- **GOAL OF THE EXERCISE**:
Using "some" as the search string, find the matching lines below and copy them.

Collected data
┌────────

-- ==== Sys2Proof/Machine/Charge.lean ====
section
/-! DEFINITION. What a configuration asks of the part: the fit of sheet bends and layers (R299, R310, R321, R342, R344, R348, R351, R355),
the culling of R360 to R363, frame-store charges (R333, R386, R453) and their admission (R450 to R456). A view is a reader of registers
and the hitch each egress port has or will have. -/

namespace Sys2Proof.Machine

open Sys2Proof

/-- A configuration as one context and the hitches going with it give it. -/
structure View where
  rd : Rd
  hitch : Nat → Option Nat

/-- The live configuration. -/
def State.liveView (s : State) : View := ⟨s.liveReg, s.hitch⟩

/-- The format at an egress port in a view. -/
def State.inFormat (s : State) (v : View) (eo : Nat) : Option Format := (v.hitch eo).bind (eiFormatF 96 s v.rd v.hitch)

/-- Why a configuration is refused (R265): its rollback reason. -/
abbrev Unfit := Option Nat

/-- Rollback reasons of R265 by name. -/
def rbCancelled : Nat := 1
def rbReplaced : Nat := 2
def rbEnded : Nat := 3
def rbPower : Nat := 4
def rbBudget : Nat := 5
def rbLinebuf : Nat := 6
def rbFormat : Nat := 7
def rbAbsent : Nat := 8
def rbUnaligned : Nat := 9
def rbRunahead : Nat := 10
def rbRefused : Nat := 11
def rbBatchTimeout : Nat := 12
def rbInvalid : Nat := 13

/-- The status code of a rollback reason (R265). -/
def rbStatus (r : Nat) : Status :=
  match r with
  | 0 => .ok
  | 5 => .bwBudget
  | 6 => .linebufShort
  | 7 => .formatMismatch
  | 8 => .sourceAbsent
  | 9 => .noResource
  | 10 => .timeout
  | 12 => .timeout
  | 13 => .badField
  | _ => .aborted

/-- The first reason of a list. -/
def firstUnfit : List Unfit → Unfit
  | [] => none
  | some r :: _ => some r
  | none :: rs => firstUnfit rs

/-- A reason unless a condition holds. -/
def fitsOr (ok : Bool) (r : Nat) : Unfit := if ok then none else some r

/-- A crop window (x, y, w, h): the whole source when its size register is 0 (R334, R351). -/
def cropOf (pos size : Word) (f : Format) : Nat × Nat × Nat × Nat :=
  if size = 0 then (0, 0, f.width, f.height)
  else (fld pos 12 0, fld pos 28 16, fld size 12 0, fld size 28 16)

/-- The crop window is not empty and lies within the raster. -/
def cropFits (c : Nat × Nat × Nat × Nat) (f : Format) : Bool :=
  decide (c.2.2.1 ≠ 0 ∧ c.2.2.2 ≠ 0 ∧ c.1 + c.2.2.1 ≤ f.width ∧ c.2.1 + c.2.2.2 ≤ f.height)

/-! Sheet bends -/

/-- The fields of SBD_CFG (R336). -/
def sbTiming (v : View) (n : Nat) : Nat := fld (v.rd (Reg.sbdCfg n)) 0 0
def sbDeint (v : View) (n : Nat) : Nat := fld (v.rd (Reg.sbdCfg n)) 2 1
def sbFrc (v : View) (n : Nat) : Nat := fld (v.rd (Reg.sbdCfg n)) 4 3
def sbCadence (v : View) (n : Nat) : Bool := bitOf (v.rd (Reg.sbdCfg n)) 5
def sbScale (v : View) (n : Nat) : Bool := bitOf (v.rd (Reg.sbdCfg n)) 6

/-- The output size of a sheet bend. -/
def sbOut (v : View) (n : Nat) : Nat × Nat := (fld (v.rd (Reg.sbdOutSize n)) 12 0, fld (v.rd (Reg.sbdOutSize n)) 28 16)

/-- The output scan of a sheet bend: 1 interlaced. -/
def sbScan (v : View) (n : Nat) : Nat := fld (v.rd (Reg.sbdOutFmt n)) 9 8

└────────

- **EXPECTED ANSWER**:
  | some r :: _ => some r
def fitsOr (ok : Bool) (r : Nat) : Unfit := if ok then none else some r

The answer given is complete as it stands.